The first preprocessing step necessary only for the VR-condition comprised the merging of the EEG data stream and trigger stream via the EEGLAB add-on MoBi-Lab (Ojeda et al., 2014). All further preprocessing steps were applied to the recordings of both modalities using EEGLAB (Delorme and Makeig, 2004).

The data were re-referenced to average reference, high-pass filtered at 0.25 Hz and low-pass filtered at 30 Hz. Bad channels were identified using the automatic channel removal add-on (ASR; Mullen et al., 2015) and interpolated. All channels were linearly detrended for elimination of extended potential drifts. Artifact rejection was applied using independent component analysis (ICA; Delorme et al., 2007). Specifically, an automatic automated ICA component labeling was performed (ICLabel v1.4; Pion-Tonachini et al., 2019; artifact selection confidence of 90% for Muscle, Heart, Line Noise und Channel Noise and 80% for Eye Artifacts). The results of the ICA were visually verified. For epoching, the time window around the trigger onset was set from −500 to 1,500 ms and the baseline correction was set from −300 to 0 ms before trigger onset. Per modality and within modality per stimulus category (face, blurred, scrambled), grand means were computed resulting in six individual ERPs (i.e., VR-face, VR-blurred, VR-scrambled, PC-face, PC-blurred, PC- scrambled).

2.5. ERP components in electrode space

The time windows and electrode sites for the classical ERP components were selected based on prior literature (Latinus and Taylor, 2006; Rossion and Jacques, 2008; Boehm et al., 2011; Dering et al., 2011), as well as visual inspection of the root-mean-squared ERP (see Figure 2) and the mean topographies across modality and stimulus type (see Figure 3) of all conditions. The P1 was analyzed at posterior midline and lateral (i.a., Oz, O1, O2) as well as occipito-parietal (i.a., PO7, PO8, P7, P8) electrodes in a 95–125 ms time window. The N170 was analyzed at parietooccipital electrodes (i.a., P7, P8, P9, P10, PO7, PO8, PO9, PO10). Here, the time window was set from 165 to 195 ms. The P1 and the N170 amplitudes were computed by calculating the mean voltage across the selected electrodes and time windows, respectively.

FIGURE 2
www.frontiersin.org

Figure 2. Time-by-amplitude plot of the root mean squared ERP averaged over all electrodes for the selection of appropriate time windows for all ERP components. Grey highlighted sections mark the time windows for P1 (95–125 ms), N170 (165–195 ms), L1 (230–420 ms) and L2 (685–1,385 ms).

FIGURE 3
www.frontiersin.org

Figure 3. Time-by-amplitude plot of the mean P1 and N170 amplitudes for all conditions [panels A1,B1]. Mean topographies across conditions used for ERP averaging [panel A2,B2]. The electrodes selected for analyses are indicated. For the P1 electrodes Oz, O1, O2, P7, PO7, P8, PO8, TP7, TP8 and those in close vicinity were used. For the N170 electrodes P7, P8, PO7, PO8, P10, P9, PO10, PO9, TP7, TP8 and those in close vicinity were used.

Two more consecutive potential complexes were selected for analysis, both analyzed at all 128 electrode positions. Prior literature on late potentials in face and object perception served as basis for our hypotheses on time window selection (Bublatzky et al., 2014; Stolz et al., 2019; Johnsdorf et al., 2023), which was ultimately decided upon based visual inspection of the root mean squared ERP (Figure 2).
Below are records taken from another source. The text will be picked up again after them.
-- ==== Sys2Proof/Machine/TempConv.lean ====
section
/-! DEFINITION. Temperatures: the ratio of a conversion turned into a temperature (R222 to R224), the sensor faults
(R229, R230), the pair in force (R225) and the converter checks (R226 to R228). -/

namespace Sys2Proof.Machine

/-- The reference of a channel's sensors: true for the 100 Ω reference (R218). -/
def usesRef100 (rtd : Nat) : Bool := rtd == 1

/-- Path gain G of a reference: the mean of the gain samples, else G_FACT (R226), in 2^-30. -/
def gainOf (samples : List Int) (gFact : Nat) : Rat :=
  if samples.isEmpty then (gFact : Rat) else (sumInt samples : Rat) / samples.length

/-- r of R223 in µΩ, exactly: R_REF · N / G. -/
def sensorOhms (ratio : Int) (g : Rat) (rRef : Nat) : Rat := (rRef : Rat) * ratio / g

/-- The temperature of R223 in µK of the Celsius scale, to the nearest µK; none when the root does not exist. A is in
2^-38, B in 2^-51, r in µΩ, R0 in mΩ. -/
def sensorTemp (c : SensorCal) (r : Rat) : Option Int :=
  if c.r0 = 0 ∨ c.b = 0 then none
  else
    let x := r / ((c.r0 * 1000 : Nat) : Rat)
    -- discriminant in 2^-76
    let d : Rat := ((c.a * c.a : Int) : Rat) - ((c.b * 2 ^ 27 : Int) : Rat) * (1 - x)
    if d < 0 then none
    else
      let root : Int := isqrt (ratFloor (d * (2 ^ 64 : Nat))).toNat
      let num := (root - c.a * 2 ^ 32) * 4096000000
      some (if 0 < c.b then divNear num (c.b.toNat * 2 ^ 32) else divNear (-num) ((-c.b).toNat * 2 ^ 32))

/-- θ rounded down to 0.0001 °C from µK, an offset in µK added (R224). -/
def thetaFloor (uk off : Int) : Int := (uk + off) / 100

/-- The sensor calibration of one side (R117). -/
def TempCal.side (t : TempCal) (ret : Bool) : SensorCal := if ret then t.ret else t.sup

/-- Whether a channel has a supply sensor (R165). -/
def ChanCfg.hasSup (c : ChanCfg) : Bool := c.rtd != 0

/-- Whether a channel has a return sensor (R165). -/
def ChanCfg.hasRet (c : ChanCfg) : Bool :=
  c.rtd != 0 && (match c.type with
    | .heat | .cool | .heatcool => true
    | _ => false)

/-- The kind of a conversion's failure, 0 for a good one (R229), with its temperature in µK. -/
def convKind (c : SensorCal) (r : Rat) (cv : Conversion) : Nat × Option Int :=
  let t := sensorTemp c r
  if cv.compliance then (1, none)
  else if 40000 < cv.leadPos ∨ 40000 < cv.leadNeg then (3, none)
  else if r < ((c.r0 * 1000 : Nat) : Rat) / 4 then (2, none)
  else match t with
    | none => (4, none)
    | some u => if u < -40000000 ∨ 200000000 < u then (4, none) else (0, some u)

/-- One more conversion of a sensor (R230). DEDUCED, log entry 28. -/
def Sensor.convert (x : Sensor) (kind : Nat) : Sensor :=
  if kind = 0 then
    let x := { x with failRun := 0, goodRun := x.goodRun + 1 }
    if x.faulted ∧ 2 ≤ x.goodRun then { x with faulted := false, kind := 0 } else x
  else
    let x := { x with failRun := x.failRun + 1, goodRun := 0 }
    if x.faulted ∨ 2 ≤ x.failRun then { x with faulted := true, kind := kind } else x

/-- The rated range of a channel type, 0.0001 °C (R221). -/
def ratedRange (t : ChType) : Int × Int :=
  match t with
  | .heat => (0, 1800000)
  | .cool => (20000, 500000)
  | .heatcool => (20000, 1800000)
  | .water => (0, 1000000)
  | .gas => (-250000, 550000)
  | .off => (0, 0)

/-- A temperature lies outside the rated range of a channel type (R221, R233). -/
def outside (type : ChType) (t : Option Int) : Bool :=
  match t with
  | none => false
  | some v => decide (v < (ratedRange type).1 ∨ (ratedRange type).2 < v)

/-- A temperature in force lies outside the rated range (R233). -/
def outOfRange (cfg : ChanCfg) (thetaS thetaR : Option Int) : Bool :=
  (cfg.hasSup && outside cfg.type thetaS) || (cfg.hasRet && outside cfg.type thetaR)

/-- One more check of a kind: it sets after two consecutive failing ones and clears after two passing ones (R228). -/
def Check.step (c : Check) (fail : Bool) : Check :=
  if fail then
    { failRun := c.failRun + 1, passRun := 0, holds := c.holds || decide (2 ≤ c.failRun + 1) }
  else { failRun := 0, passRun := c.passRun + 1, holds := c.holds && decide (c.passRun + 1 < 2) }

/-- |a − b| exceeds b by more than n parts per million. -/
def offBy (a b : Int) (ppm : Nat) : Bool := decide (b.natAbs * ppm < (a - b).natAbs * 1000000)

/-- CONVERTER holds (R228). -/
def Conv.converter (c : Conv) : Bool := c.cross.holds || c.zero.holds || c.gain.holds

/-- The factory words of converter k (R223). -/
def State.tcFactory (s : State) (k : Nat) : Nat × Nat × Nat × Nat × Nat := nth s.otp.converters (k - 1) (0, 0, 0, 0, 0)

/-- A channel's kinds as `TEMP_STATUS` shows them (R237): 5 while CONVERTER holds. -/
def sensorKind (x : Sensor) (converter has : Bool) : Nat :=
  if !has then 0 else if converter then 5 else if x.faulted then x.kind else 0

/-- The converter of channel n (R157): 2g − 1 for positions 1 to 5, 2g for 6 to 10. -/
def tcOf (n : Nat) : Nat := (n - 1) / 5 + 1

/-- The connector of channel n (R15). -/
def connOf (n : Nat) : Nat := (n - 1) / 10 + 1

/-- The position of channel n on its connector (R15). -/
def posOf (n : Nat) : Nat := (n - 1) % 10 + 1

/-- The five channels of converter k. -/
def chansOf (k : Nat) : List Nat := (List.range 5).map fun i => 5 * k - 4 + i

/-- A channel is temperature-faulted: a sensor is, or CONVERTER holds on its converter (R228, R230). -/
def State.tempFaulted (s : State) (n : Nat) : Bool :=
  let cfg := s.cfg n
  let conv := (s.tc (tcOf n)).converter
  let t := (s.ch n).temp
  (cfg.hasSup && (conv || t.sup.faulted)) || (cfg.hasRet && (conv || t.ret.faulted))

/-- The CH_FAULT bit of a channel (R174, R570). -/
def State.chFault (s : State) (n : Nat) : Bool :=
  (s.ch n).flow.flowFault || s.tempFaulted n || (s.ch n).lost

/-- `TEMP_STATUS`, shifted to bit 24 (R237). -/
def State.tempStatus (s : State) (n : Nat) : Nat :=
  let cfg := s.cfg n
  let tc := s.tc (tcOf n)
  let t := (s.ch n).temp
  (sensorKind t.sup tc.converter cfg.hasSup + 8 * sensorKind t.ret tc.converter cfg.hasRet +
    64 * Word.ofBool t.range + 128 * Word.ofBool tc.drift.holds) * 2 ^ 24

/-- Raise bits of a channel's event latch. -/
def State.chEvent (n mask : Nat) (s : State) : State :=
  s.onCh n fun c => { c with flow := { c.flow with events := setBits c.flow.events mask } }

/-- Log and raise the change of a sensor's fault (R230, R238, R308, R328); side 0 supply, 1 return. -/
def State.sensorChange (n side : Nat) (x y : Sensor) (s : State) : State :=
  let data := le 1 side ++ le 1 y.kind
  let s1 := s.change x.faulted y.faulted 0x50 n side data
  let s2 := if y.faulted && !x.faulted then s1.chEvent n (2 ^ (24 + side)) else s1
  let s3 := if x.faulted && !y.faulted && !s2.tempFaulted n then s2.chEvent n (2 ^ 26) else s2
  let disc := y.faulted && !x.faulted && (y.kind == 1 || y.kind == 2)
  let was := s3.tamper.disc.contains (n, side)
  if disc then s3.sensorDisc n side y.kind false true
  else if was && !y.faulted then s3.sensorDisc n side x.kind true false
  else s3

/-- The temperatures in force have changed: evaluate RANGE (R233); `quiet` for temperatures restored at a start. The event reports θ of
the sensor whose temperature began it, the supply's where both did (R308). DEDUCED, log entry 159. -/
def State.evalRange (n : Nat) (quiet : Bool) (s : State) : State :=
  let c := s.ch n
  let cfg := s.cfg n
  let now := outOfRange cfg c.temp.thetaS c.temp.thetaR
  let who := if c.temp.range then c.temp.rangeWho
    else if cfg.hasSup && outside cfg.type c.temp.thetaS then 0 else if now then 1 else 0
  let s1 := s.onCh n fun c => { c with temp := { c.temp with range := now, rangeWho := who } }
  let theta := match if who = 0 then c.temp.thetaS else c.temp.thetaR with
    | none => noTheta
    | some v => Word.ofInt 32 v
  if quiet then s1
  else
    let s2 := s1.change c.temp.range now 0x51 n 0 (le 4 theta)
    if now && !c.temp.range then s2.chEvent n (2 ^ 27) else s2

end Sys2Proof.Machine
end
The L1 component was set from 230 to 420 ms around the local maximum approximately corresponding to the known early posterior negativity potential (EPN; Bublatzky et al., 2014). The L2 was set from 685 to 1,385 ms which comprises a late local minimum and the consecutive amplitude increase (see Figure 2) approximately corresponding to the knows late positive potential (LPP; Bublatzky et al., 2014).

2.6. Statistical analysis

All data preparation for statistical testing, i.e., generating respective means for selected time windows and electrodes, as well as the correlation analyses was implemented in Matlab (Version R2021b). The rmANOVA was done via IBM SPSS Statistics (Version 27), while post hoc t-testing was additionally double-checked in Matlab. For additional robust statistical testing the statistic software R (Version 4.2.1) was used.

2.6.1. P1 and N170

The EEG data for P1 and N170 were analyzed using a 2 × 3 repeated-measurements ANOVA (rmANOVA) with the within-subject factors “modality” (VR vs. PC) and “stimulus type” (face vs. blurred vs. scrambled). Whenever necessary, Greenhouse–Geisser-corrected p-values are reported. Significant effects of rmANOVA were complemented by post hoc t-tests within each modality, as well as for between-modality interactions. For the N170, we complement our analysis with a robust rmANOVA employing the same factors as well as robust post hoc t-tests (both without bootstrapping). For the robust rmANOVA, we used the wwtrim function from the WRS package with default parameters, i.e., trim = 0.2, and the yuend function from the WRS2 package for the t-tests (Mair and Wilcox, 2020). Robust statistics can be used to ensure replicability with small sample sizes.

2.6.2. L1 and L2

For L1 and L2, the EEG data were analyzed using 2D-correlation (see formula below) as a first step to determine whether similarities between the topographies of the stimulus types were comparable in both conditions:

r 2 D = m n ( A m n A ¯ ) ( B m n B ¯ ) ( m n ( A m n A ¯ ) 2 ) ( m n ( B m n B ¯ ) 2 )
Additionally, Pearson correlation coefficients across all 128 electrodes were calculated per participant for all within-modality comparisons and also for relevant between-modality comparisons. The mean correlation coefficient and the number of significant correlations was determined for all comparisons. To test statistically whether similarities between stimulus types varied between modalities, the within-modality comparisons were then t-tested against respective pairings of the other modality (i.e., PC face ~ PC blurred vs. VR face ~ VR blurred).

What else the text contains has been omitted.